I parrucchieri? Donne o stranieri «Ma chi lavora in nero ci uccide»

I parrucchieri e gli estetisti lombardi sono sempre più donne. E sempre più straniere: i dati diffusi pochi giorni fa dalla Camera di Commercio di Milano hanno Varese come protagonista, ma dietro ai numeri c’è una realtà complessa, fatta di difficoltà e di concorrenza quotidiana, che la crisi rende ancora più difficile da sostenere, soprattutto per gli imprenditori italiani.

In Lombardia crescono le imprese del settore “bellezza e benessere” a guida non italiana: + 11,3%, un parrucchiere lombardo su quindici. I cinesi sono cresciuti del 14,9%, seguiti da svizzeri (+2,7%) e marocchini (+15,7%, ma si parla di 59 attività in tutta la regione).

Non solo: il 17% delle imprese straniere sono guidate da giovani, cosa che per gli italiani avviene solo nel 15,5% dei casi.

Varese è la quarta provincia lombarda per numero di estetisti e parrucchieri: ben 2.216. Varese è l’undicesima provincia a livello nazionale per numero di queste attività, e il 5,4% è guidato da cittadini non italiani.

Questo nonostante la percezione degli addetti ai lavori: «L’anno scorso – racconta Teresa Cilla, referente dei parrucchieri per Cna provinciale – hanno chiuso un’ottantina di negozi».

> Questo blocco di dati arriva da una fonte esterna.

-- ==== Sys2Proof/Machine/Cycle.lean ====
section
/-! DEFINITION. The instruction cycle (spec/10_state.md R21, spec/60_exceptions.md R101) and the turns of the CPU and the
host (R22, R118). -/

namespace Sys2Proof.Machine

/-- The three fetch reads, at ascending addresses modulo 65,536, opcode first; the first that is not allowed is the one
reported (R21, R36, R101). -/
def fetch (s : State) : Except Fault InstrBytes :=
  match memFetch s s.pc with
  | .error f => .error f
  | .ok opcode =>
    match memFetch s (s.pc + 1#16) with
    | .error f => .error f
    | .ok arg1 =>
      match memFetch s (s.pc + 2#16) with
      | .error f => .error f
      | .ok arg2 => .ok ⟨opcode, arg1, arg2⟩

/-- The fault that a decode error of the instruction at `pc` is (R95, R96). -/
def decodeFault (pc : Word) : DecodeError → Fault
  | .unknownOpcode opcode => .unknownOpcode pc opcode
  | .invalidRegister byte => .invalidRegister pc byte

/-- One step of the CPU (R21): fetch, decode, execute, count.  When HALTED is 1 the CPU has no step (R17). -/
def cpuStep (s : State) : Result :=
  if s.halted then .refused .halted
  else
    match fetch s with
    | .error f => raiseFault f
    | .ok bytes =>
      match decode bytes with
      | .error e => raiseFault (decodeFault s.pc e)
      | .ok i => countTick (exec i s)

/-- The turns that are due: the rest of the schedule, or, when that is used up, the routine from its start (R22, R118). -/
def State.dueTurns (s : State) : List Turn :=
  match s.schedule with
  | [] => s.routine
  | turn :: rest => turn :: rest

/-- Which turn is the `n`-th to come, for ever: the schedule's, then the routine's over and over, or the CPU's where there
is no routine (R6, R118; log entry 3). -/
def State.turnNumber (s : State) (n : Nat) : Turn :=
  match s.schedule[n]? with
  | some turn => turn
  | none => (s.routine[(n - s.schedule.length) % s.routine.length]?).getD .cpu

/-- One turn: the host's next move if it is due, else one step of the CPU (R22, R118).  With nothing due every turn is the
CPU's. -/
def takeTurn (s : State) : Result :=
  match s.dueTurns with
  | [] => cpuStep s
  | .cpu :: rest => cpuStep (s.setSchedule rest)
  | .host move :: rest => .next ((s.setSchedule rest).afterHostMove move)

/-- The three bytes of an instruction stored at `addr` and the two addresses after it. -/
def State.writeInstr (s : State) (addr : Word) (b : InstrBytes) : State :=
  ((s.writeStorage addr b.opcode).writeStorage (addr + 1#16) b.arg1).writeStorage (addr + 2#16) b.arg2

/-- The schedule with the CPU's turn next: one CPU turn is put before a host move that is due. -/
def State.cpuTurnFirst (s : State) : List Turn :=
  match s.dueTurns with
  | .host _ :: _ => .cpu :: s.schedule
  | .cpu :: _ => s.schedule
  | [] => s.schedule

end Sys2Proof.Machine
end

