-- ==== Sys2Proof/Machine/Launch.lean ====
section
/-! DEFINITION. The state at the start of a launch (spec/70_reset_and_hazards.md R120 to R123, spec/10_state.md R23). -/

namespace Sys2Proof.Machine

/-- MEM0 (R6) as a memory: the bytes of the addresses that are storage.  0xBF00 to 0xBFFF hold device registers and no
storage (R20), and where an address is given twice the first byte stands. -/
def Memory.ofCells : List Host.Cell → Memory
  | [] => []
  | (a, v) :: rest =>
    if a < 0xBF00 ∨ (0xC000 ≤ a ∧ a < 65536) then Memory.insert (Memory.ofCells rest) a v else Memory.ofCells rest

/-- The state at the start of a launch: the state of R23, where the launch chooses the parameters, the memory it defines
(MEM0), what the input registers present, and what the host will do (R6, R120, R121, R123). -/
def State.launch (config : Config) (mem0 : List Host.Cell) (inputs : Inputs) (schedule routine : List Turn)
    (launchId : Nat) : State :=
  { State.reset with
    tick := config.tickReset
    devices := Devices.atReset inputs
    mem := Memory.ofCells mem0
    config := config
    schedule := schedule
    routine := routine
    launchId := launchId }

end Sys2Proof.Machine
end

Ma non tutti lo hanno fatto per terminare l’attività, come sottolinea Evelina Bracalente, referente Cna provinciale per gli estetisti: «Le tasse hanno raggiunto il 70% del fatturato. La concorrenza vera, nel mio settore, più che dagli stranieri arrivano dalle italiane che chiudono il negozio per proseguire con l’attività porta a porta. Ovviamente in nero».

I dati dell’ente camerale milanese corrispondono alla ricerca dell’Ufficio Studi di Confartigianato Imprese Varese, che riporta come nel 2013, in provincia di Varese ci fossero 3.175 imprese artigiane gestite da stranieri, il 14,1% del totale delle aziende artigiane dell’intera provincia.

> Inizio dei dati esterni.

theorem exec_pop_eq (a : Reg) (s : State) :
    exec (.pop a) s = if 0xBEFF ≤ s.sp.toNat then .fault (.stackUnderflow s.sp)
      else .next ((s.setSp (s.sp + 1#16)).setReg a (s.readStorage (s.sp + 1#16))).advance := by
  change advanceOrFault ((popByte s).map _) = _
  rw [popByte]
  split
  next h => rw [if_pos (by omega)]; rfl
  next h => rw [if_neg (by omega)]; rfl

theorem exec_call_eq (addr16 : Word) (s : State) :
    exec (.call addr16) s = if s.sp.toNat < 0x8002 then .fault (.stackOverflow s.sp)
      else .next ((((s.writeStorage s.sp (firstPushed s.config.retAddrLayout s.pcNext)).writeStorage (s.sp - 1#16)
        (secondPushed s.config.retAddrLayout s.pcNext)).setSp (s.sp - 2#16)).setPc addr16) := by
  change execCall addr16 s = _
  rw [execCall, push16]
  split
  next t ht => split at ht <;> cases ht; rw [if_neg (by omega)]
  next f hf => split at hf <;> cases hf; rw [if_pos (by omega)]; rfl

theorem exec_ret_eq (s : State) :
    exec .ret s = if 0xBEFE ≤ s.sp.toNat then .fault (.stackUnderflow s.sp)
      else .next ((s.setSp (s.sp + 2#16)).setPc
        (joinPopped s.config.retAddrLayout (s.readStorage (s.sp + 1#16)) (s.readStorage (s.sp + 2#16)))) := by
  change execRet s = _
  rw [execRet, pop16]
  split
  next v t ht => split at ht <;> cases ht; rw [if_neg (by omega)]
  next f hf => split at hf <;> cases hf; rw [if_pos (by omega)]; rfl

section Completes

variable {s : State}

theorem exec_push_of_le (a : Reg) (h : 0x8001 ≤ s.sp.toNat) :
    exec (.push a) s = .next ((s.writeStorage s.sp (s.reg a)).setSp (s.sp - 1#16)).advance := by
  rw [exec_push_eq, if_neg (by omega)]

theorem exec_pop_of_lt (a : Reg) (h : s.sp.toNat < 0xBEFF) :
    exec (.pop a) s = .next ((s.setSp (s.sp + 1#16)).setReg a (s.readStorage (s.sp + 1#16))).advance := by
  rw [exec_pop_eq, if_neg (by omega)]

theorem exec_call_of_le (addr16 : Word) (h : 0x8002 ≤ s.sp.toNat) :
    exec (.call addr16) s = .next ((((s.writeStorage s.sp (firstPushed s.config.retAddrLayout s.pcNext)).writeStorage
      (s.sp - 1#16) (secondPushed s.config.retAddrLayout s.pcNext)).setSp (s.sp - 2#16)).setPc addr16) := by
  rw [exec_call_eq, if_neg (by omega)]

theorem exec_ret_of_lt (h : s.sp.toNat < 0xBEFE) :
    exec .ret s = .next ((s.setSp (s.sp + 2#16)).setPc
      (joinPopped s.config.retAddrLayout (s.readStorage (s.sp + 1#16)) (s.readStorage (s.sp + 2#16)))) := by
  rw [exec_ret_eq, if_neg (by omega)]

end Completes

/-- An instruction that stops with one fault under a condition and completes otherwise stops exactly there. -/
theorem ite_eq_fault_iff {c : Prop} [Decidable c] {f : Fault} {t : State} :
    (if c then (.fault f : Result) else .next t) = .fault f ↔ c := by
  split <;> simp [*]

/-! ### SP moved up and down -/

theorem sub_one_ne_self (sp : Word) : sp - 1#16 ≠ sp := by bv_omega

theorem sub_two_add_one (sp : Word) : sp - 2#16 + 1#16 = sp - 1#16 := by bv_omega

/-- The two writes of PUSH16 leave every other byte as it was (R87). -/
theorem sameMemoryOutside_writeStorage_two (s : State) (x y : Word) (v w : Byte) :
    SameMemoryOutside [x, y] s ((s.writeStorage x v).writeStorage y w) := by
  intro addr haddr
  rw [List.mem_cons, List.mem_singleton, not_or] at haddr
  rw [readStorage_writeStorage_other _ _ _ _ haddr.2, readStorage_writeStorage_other _ _ _ _ haddr.1]
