-- ==== Sys2Proof/Machine/Flags.lean ====
section
/-! DEFINITION. The Flags byte of a frame (the yield mark and its owner) and the status byte of the local
port. -/

namespace Sys2Proof.Machine

open Sys2Proof

/-- The yield mark of a Flags byte: bit 7 (R177). -/
def yieldMark (flags : Byte) : Bool := flags.msb

/-- The yield owner of a Flags byte: bits 3 to 0 (R177). -/
def yieldOwner (flags : Byte) : BitVec 4 := flags.extractLsb' 0 4

/-- A Flags byte with the yield mark set and an owner; the reserved bits 6 to 4 as they arrived (R114). -/
def markFlags (flags : Byte) (owner : BitVec 4) : Byte := (1 : BitVec 1) ++ flags.extractLsb' 4 3 ++ owner

/-- The Flags a forwarded frame leaves with (R114). An unmarked frame that is not marked leaves as it arrived
(log 16). -/
def forwardFlags (marking : Bool) (own : BitVec 4) (flags : Byte) : Byte :=
  if yieldMark flags then flags else if marking then markFlags flags own else flags

/-- The status byte (R146): bit 7 attention, 6 command FIFO full, 5 SILENT, 4 inbound link UP, 3 ring open, 2 to 0
zero. -/
def statusByte (s : State) : Byte :=
  BitVec.ofBool s.attention ++ BitVec.ofBool (s.commandFifo.length = Config.commandCapacity) ++
    BitVec.ofBool s.rollCall.silent ++ BitVec.ofBool (s.rx.state = .up) ++ BitVec.ofBool s.rollCall.ringOpen ++
    (0 : BitVec 3)

/-- The yield hold after a header decision for a frame with these Flags (R115). -/
def Rau.yieldOn (r : Rau) (own : BitVec 4) (flags : Byte) : Rau :=
  if yieldMark flags && yieldOwner flags ≠ own then
    if r.inHold then r else { r with inHold := true, holdTimer := some Config.yieldHoldLimit }
  else if r.inHold then { r with inHold := false, holdTimer := none } else r

end Sys2Proof.Machine
end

I tre quarti di queste operano nel settore delle costruzioni. Il restante 25% si divide equamente tra il settore manifatturiero, i servizi alle imprese e i servizi alle persone (8,5% circa).

«In un mondo ormai globalizzato e in continuo cambiamento, è normale e giusto che ci sia piena concorrenza – dice Davide Galli, presidente di Confartigianato Imprese Varese – Sia tra imprenditori che tra lavoratori di diverse nazionalità. Deve essere però regolata dagli organi di controllo deputati, a parità di adempimenti, accertamenti, verifiche e correttezza. E questo per evitare, ovviamente, eventuali distorsioni del mercato».

Secondo il presidente di Confartigianato, per recuperare terreno l’unica alternativa è investire sui giovani italiani, che sembrano non essere più interessati a certi tipi di attività manuali: «La carta vincente per il futuro sarà la flessibilità – conclude Galli – non solo occupazionale, ma soprattutto mentale. Non si possono quindi rinviare le scelte in tema, ad esempio, di alternanza scuola-lavoro, riforma dell’apprendistato e in generale formazione dei ragazzi “sul campo”, facendo loro incontrare il prima possibile il “vero” mondo del lavoro, oltre le aule e le cattedre».